[[ Records supplied open ]]

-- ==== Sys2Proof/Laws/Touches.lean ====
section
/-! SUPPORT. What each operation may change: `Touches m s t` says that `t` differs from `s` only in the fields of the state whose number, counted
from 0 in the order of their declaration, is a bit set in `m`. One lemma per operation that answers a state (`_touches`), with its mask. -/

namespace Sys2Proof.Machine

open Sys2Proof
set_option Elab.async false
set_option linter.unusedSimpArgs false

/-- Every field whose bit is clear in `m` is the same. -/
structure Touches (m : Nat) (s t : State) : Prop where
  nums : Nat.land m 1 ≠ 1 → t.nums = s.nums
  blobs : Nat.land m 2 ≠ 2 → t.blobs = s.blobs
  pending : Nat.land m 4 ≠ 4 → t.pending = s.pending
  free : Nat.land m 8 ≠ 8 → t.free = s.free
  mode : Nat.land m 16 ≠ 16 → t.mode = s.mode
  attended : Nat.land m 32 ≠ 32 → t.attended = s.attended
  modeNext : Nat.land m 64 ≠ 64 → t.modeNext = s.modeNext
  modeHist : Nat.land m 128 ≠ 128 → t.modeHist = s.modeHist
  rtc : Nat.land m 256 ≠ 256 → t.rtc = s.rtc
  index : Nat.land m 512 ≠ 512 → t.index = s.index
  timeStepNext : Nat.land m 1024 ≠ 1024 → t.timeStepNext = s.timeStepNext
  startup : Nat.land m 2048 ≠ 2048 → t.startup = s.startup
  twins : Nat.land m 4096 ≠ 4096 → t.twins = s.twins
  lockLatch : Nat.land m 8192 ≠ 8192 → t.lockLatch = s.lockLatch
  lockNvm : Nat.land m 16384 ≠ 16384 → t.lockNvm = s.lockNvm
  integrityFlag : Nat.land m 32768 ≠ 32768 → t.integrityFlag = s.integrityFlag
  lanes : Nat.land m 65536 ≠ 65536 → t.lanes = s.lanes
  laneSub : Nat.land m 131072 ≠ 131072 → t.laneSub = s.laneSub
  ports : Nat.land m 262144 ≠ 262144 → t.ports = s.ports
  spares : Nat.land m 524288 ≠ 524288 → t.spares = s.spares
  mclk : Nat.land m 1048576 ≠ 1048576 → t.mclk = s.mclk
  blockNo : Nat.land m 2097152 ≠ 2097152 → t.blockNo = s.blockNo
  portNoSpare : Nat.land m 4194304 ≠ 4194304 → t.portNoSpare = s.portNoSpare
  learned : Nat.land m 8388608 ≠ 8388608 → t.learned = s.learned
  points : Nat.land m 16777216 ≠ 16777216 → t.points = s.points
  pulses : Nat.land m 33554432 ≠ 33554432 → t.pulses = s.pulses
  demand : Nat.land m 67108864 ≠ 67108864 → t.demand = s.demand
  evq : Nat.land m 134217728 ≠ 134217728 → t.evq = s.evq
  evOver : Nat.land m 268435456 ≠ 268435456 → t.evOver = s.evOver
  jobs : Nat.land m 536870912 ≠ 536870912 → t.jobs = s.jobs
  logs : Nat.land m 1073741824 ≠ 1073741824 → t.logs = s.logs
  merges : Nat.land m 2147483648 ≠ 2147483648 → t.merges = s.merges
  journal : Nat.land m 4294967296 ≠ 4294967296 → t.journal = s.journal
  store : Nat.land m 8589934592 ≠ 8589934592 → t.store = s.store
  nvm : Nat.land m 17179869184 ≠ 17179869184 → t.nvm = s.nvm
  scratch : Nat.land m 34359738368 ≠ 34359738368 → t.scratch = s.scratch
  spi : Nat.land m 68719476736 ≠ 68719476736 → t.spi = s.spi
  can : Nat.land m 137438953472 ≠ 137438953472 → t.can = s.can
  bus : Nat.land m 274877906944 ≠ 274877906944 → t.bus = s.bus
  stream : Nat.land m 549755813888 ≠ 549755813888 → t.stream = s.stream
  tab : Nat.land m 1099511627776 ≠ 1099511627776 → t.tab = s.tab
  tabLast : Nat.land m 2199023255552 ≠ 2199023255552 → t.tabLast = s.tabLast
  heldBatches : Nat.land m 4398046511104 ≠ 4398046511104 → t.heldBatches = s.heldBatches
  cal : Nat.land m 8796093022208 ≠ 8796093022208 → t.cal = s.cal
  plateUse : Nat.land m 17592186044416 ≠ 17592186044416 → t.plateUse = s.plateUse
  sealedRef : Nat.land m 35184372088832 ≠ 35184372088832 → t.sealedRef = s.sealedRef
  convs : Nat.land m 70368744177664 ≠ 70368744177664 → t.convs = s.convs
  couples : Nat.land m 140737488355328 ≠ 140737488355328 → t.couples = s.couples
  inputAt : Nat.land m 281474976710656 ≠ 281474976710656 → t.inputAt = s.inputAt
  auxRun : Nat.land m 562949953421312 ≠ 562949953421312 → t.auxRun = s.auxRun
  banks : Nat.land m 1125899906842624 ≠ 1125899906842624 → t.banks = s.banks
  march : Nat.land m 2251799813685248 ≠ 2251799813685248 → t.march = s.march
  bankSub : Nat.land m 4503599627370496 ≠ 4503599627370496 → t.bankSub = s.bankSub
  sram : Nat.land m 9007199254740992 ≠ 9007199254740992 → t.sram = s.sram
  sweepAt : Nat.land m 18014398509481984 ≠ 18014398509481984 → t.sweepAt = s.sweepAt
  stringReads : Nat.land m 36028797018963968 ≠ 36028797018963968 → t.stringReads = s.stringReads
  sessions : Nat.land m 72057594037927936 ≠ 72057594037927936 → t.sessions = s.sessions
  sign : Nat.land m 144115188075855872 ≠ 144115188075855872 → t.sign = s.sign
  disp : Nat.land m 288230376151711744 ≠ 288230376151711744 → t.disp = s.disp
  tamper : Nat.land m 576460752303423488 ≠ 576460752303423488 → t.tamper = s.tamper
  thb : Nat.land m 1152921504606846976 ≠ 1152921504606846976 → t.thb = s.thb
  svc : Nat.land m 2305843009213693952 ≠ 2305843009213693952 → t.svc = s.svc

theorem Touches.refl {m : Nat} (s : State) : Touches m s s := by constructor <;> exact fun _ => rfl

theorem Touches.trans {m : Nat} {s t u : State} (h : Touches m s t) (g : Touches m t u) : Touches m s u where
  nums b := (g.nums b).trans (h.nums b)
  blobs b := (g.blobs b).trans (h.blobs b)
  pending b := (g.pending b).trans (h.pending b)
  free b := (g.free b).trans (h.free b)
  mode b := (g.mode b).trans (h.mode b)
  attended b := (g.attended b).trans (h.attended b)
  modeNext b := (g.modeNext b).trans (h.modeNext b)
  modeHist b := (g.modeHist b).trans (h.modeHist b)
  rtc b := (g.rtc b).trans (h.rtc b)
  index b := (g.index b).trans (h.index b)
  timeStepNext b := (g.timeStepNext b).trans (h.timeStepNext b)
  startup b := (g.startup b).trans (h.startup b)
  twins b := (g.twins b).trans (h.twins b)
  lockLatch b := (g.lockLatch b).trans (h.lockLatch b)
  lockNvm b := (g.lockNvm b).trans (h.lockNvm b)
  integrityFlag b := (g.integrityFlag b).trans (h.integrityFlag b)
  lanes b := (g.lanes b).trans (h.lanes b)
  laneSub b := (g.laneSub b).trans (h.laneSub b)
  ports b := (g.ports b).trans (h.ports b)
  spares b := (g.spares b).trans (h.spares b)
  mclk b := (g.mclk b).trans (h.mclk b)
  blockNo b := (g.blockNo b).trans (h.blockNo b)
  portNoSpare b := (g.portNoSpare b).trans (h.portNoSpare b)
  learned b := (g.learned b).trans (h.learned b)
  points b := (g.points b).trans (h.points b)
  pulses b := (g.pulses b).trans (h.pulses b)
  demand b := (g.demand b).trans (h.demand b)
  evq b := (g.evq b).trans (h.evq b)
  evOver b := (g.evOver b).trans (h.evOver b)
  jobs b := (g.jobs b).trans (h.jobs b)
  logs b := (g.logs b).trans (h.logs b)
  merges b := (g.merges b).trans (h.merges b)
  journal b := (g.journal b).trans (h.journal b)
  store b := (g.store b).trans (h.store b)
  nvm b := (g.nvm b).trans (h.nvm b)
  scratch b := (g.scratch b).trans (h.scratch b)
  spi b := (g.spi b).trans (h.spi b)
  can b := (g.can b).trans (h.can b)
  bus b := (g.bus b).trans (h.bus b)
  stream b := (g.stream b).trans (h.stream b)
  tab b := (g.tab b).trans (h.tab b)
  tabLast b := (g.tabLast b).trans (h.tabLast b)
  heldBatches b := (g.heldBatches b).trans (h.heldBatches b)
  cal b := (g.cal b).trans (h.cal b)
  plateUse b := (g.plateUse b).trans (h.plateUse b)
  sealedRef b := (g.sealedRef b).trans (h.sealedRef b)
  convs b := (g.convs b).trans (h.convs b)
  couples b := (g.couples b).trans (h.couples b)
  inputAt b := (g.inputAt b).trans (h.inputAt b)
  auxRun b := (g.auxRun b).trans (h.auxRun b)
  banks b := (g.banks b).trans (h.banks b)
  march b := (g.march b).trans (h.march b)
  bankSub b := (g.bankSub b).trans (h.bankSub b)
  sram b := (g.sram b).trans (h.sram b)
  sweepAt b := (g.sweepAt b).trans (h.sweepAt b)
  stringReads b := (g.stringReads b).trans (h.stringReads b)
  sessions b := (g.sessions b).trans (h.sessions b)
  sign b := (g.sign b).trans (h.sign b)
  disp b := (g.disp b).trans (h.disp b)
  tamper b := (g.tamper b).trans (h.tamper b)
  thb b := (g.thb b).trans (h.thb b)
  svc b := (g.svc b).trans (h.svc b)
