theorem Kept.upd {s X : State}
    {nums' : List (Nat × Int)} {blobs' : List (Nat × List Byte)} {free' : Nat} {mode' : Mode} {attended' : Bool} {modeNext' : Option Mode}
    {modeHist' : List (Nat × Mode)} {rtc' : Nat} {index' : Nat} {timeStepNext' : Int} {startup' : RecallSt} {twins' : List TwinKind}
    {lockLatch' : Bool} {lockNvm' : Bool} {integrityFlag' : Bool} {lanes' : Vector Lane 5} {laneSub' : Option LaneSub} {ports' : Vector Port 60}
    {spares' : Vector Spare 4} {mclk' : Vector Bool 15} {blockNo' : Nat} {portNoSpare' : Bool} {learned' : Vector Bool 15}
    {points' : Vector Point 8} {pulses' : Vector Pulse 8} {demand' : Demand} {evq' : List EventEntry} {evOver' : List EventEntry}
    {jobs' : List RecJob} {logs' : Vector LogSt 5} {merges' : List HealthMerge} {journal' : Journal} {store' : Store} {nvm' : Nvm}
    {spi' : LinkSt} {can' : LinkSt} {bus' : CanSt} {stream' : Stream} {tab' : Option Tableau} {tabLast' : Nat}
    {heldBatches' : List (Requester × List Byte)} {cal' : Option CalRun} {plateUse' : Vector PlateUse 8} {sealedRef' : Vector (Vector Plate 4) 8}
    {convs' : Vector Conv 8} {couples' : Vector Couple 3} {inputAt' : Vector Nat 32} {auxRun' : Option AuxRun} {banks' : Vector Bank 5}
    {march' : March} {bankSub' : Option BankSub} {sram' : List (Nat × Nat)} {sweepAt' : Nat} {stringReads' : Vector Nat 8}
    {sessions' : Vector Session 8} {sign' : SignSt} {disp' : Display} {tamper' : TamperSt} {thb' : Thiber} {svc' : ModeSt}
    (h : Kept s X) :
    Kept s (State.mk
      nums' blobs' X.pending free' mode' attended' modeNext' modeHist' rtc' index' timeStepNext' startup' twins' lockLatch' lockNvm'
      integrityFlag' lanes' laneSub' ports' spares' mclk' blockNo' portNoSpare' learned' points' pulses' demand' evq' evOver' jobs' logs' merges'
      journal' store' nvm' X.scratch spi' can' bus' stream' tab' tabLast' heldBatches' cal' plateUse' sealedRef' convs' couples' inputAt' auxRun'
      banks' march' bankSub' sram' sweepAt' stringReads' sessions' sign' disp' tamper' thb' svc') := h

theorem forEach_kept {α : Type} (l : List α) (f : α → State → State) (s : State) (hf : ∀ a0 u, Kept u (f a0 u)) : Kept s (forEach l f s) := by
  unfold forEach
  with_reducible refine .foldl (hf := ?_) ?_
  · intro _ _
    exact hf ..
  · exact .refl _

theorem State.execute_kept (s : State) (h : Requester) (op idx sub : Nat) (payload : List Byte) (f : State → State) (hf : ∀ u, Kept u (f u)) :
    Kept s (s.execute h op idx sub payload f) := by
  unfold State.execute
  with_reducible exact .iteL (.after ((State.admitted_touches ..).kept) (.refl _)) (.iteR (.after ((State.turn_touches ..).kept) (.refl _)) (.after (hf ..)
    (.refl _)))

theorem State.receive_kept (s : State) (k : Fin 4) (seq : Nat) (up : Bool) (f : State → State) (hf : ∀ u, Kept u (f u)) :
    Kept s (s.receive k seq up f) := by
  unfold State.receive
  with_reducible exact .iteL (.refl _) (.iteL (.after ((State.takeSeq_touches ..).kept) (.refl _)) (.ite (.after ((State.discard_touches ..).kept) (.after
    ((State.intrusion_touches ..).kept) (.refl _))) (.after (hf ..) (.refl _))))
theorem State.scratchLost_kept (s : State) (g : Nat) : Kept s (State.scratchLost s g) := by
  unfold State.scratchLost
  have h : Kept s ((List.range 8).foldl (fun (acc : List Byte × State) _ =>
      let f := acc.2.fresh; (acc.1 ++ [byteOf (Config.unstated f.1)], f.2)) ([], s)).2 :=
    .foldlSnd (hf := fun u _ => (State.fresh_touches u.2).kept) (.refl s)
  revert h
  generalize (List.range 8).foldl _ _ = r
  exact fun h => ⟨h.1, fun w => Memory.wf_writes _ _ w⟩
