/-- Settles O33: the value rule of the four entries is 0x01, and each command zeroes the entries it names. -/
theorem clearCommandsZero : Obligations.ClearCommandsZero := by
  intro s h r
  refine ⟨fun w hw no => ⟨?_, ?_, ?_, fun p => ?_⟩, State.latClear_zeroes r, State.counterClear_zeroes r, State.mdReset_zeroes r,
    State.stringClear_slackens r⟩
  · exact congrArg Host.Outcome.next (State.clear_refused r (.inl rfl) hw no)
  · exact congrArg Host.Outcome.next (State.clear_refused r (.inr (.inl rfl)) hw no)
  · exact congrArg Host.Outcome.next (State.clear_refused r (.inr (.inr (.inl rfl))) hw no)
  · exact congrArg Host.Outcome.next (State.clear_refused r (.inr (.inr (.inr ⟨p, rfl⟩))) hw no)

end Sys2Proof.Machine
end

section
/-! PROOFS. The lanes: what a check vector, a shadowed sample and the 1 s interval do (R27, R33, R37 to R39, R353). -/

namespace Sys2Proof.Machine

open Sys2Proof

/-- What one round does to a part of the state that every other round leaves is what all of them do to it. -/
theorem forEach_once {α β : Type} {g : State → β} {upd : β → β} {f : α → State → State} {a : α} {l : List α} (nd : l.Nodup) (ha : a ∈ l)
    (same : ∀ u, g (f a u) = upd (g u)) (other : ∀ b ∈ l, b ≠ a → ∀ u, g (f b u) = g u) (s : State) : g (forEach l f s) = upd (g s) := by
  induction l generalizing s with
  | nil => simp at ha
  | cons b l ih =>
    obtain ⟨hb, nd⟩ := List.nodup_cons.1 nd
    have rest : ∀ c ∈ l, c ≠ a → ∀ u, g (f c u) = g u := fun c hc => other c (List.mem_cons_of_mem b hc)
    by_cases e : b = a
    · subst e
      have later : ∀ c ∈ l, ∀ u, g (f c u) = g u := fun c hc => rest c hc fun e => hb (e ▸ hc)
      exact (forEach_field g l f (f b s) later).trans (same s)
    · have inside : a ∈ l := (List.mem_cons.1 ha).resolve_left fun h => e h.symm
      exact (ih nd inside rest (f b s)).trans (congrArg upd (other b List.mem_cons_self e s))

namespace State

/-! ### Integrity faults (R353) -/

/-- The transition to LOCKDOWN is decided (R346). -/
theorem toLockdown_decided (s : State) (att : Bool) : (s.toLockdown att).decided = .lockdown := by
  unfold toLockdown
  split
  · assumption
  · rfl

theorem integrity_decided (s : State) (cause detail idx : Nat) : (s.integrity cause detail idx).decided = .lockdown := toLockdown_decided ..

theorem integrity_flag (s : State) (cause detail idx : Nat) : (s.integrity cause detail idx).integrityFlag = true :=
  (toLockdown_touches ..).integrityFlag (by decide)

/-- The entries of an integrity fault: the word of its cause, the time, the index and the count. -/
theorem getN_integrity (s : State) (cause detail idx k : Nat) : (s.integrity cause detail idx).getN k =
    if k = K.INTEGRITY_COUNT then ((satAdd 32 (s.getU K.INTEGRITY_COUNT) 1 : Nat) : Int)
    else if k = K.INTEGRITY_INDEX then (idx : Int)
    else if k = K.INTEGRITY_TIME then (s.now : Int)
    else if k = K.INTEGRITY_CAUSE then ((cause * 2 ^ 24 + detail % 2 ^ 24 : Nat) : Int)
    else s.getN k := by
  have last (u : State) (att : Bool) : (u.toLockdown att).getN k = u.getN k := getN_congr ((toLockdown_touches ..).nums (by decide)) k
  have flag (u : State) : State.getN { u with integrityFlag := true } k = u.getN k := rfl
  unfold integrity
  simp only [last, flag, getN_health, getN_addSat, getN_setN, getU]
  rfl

[[ Records supplied closed ]]

* [Directions]: In the listing, how many lines hold "Type"? Answer with a bare number.

* [Task result]: 2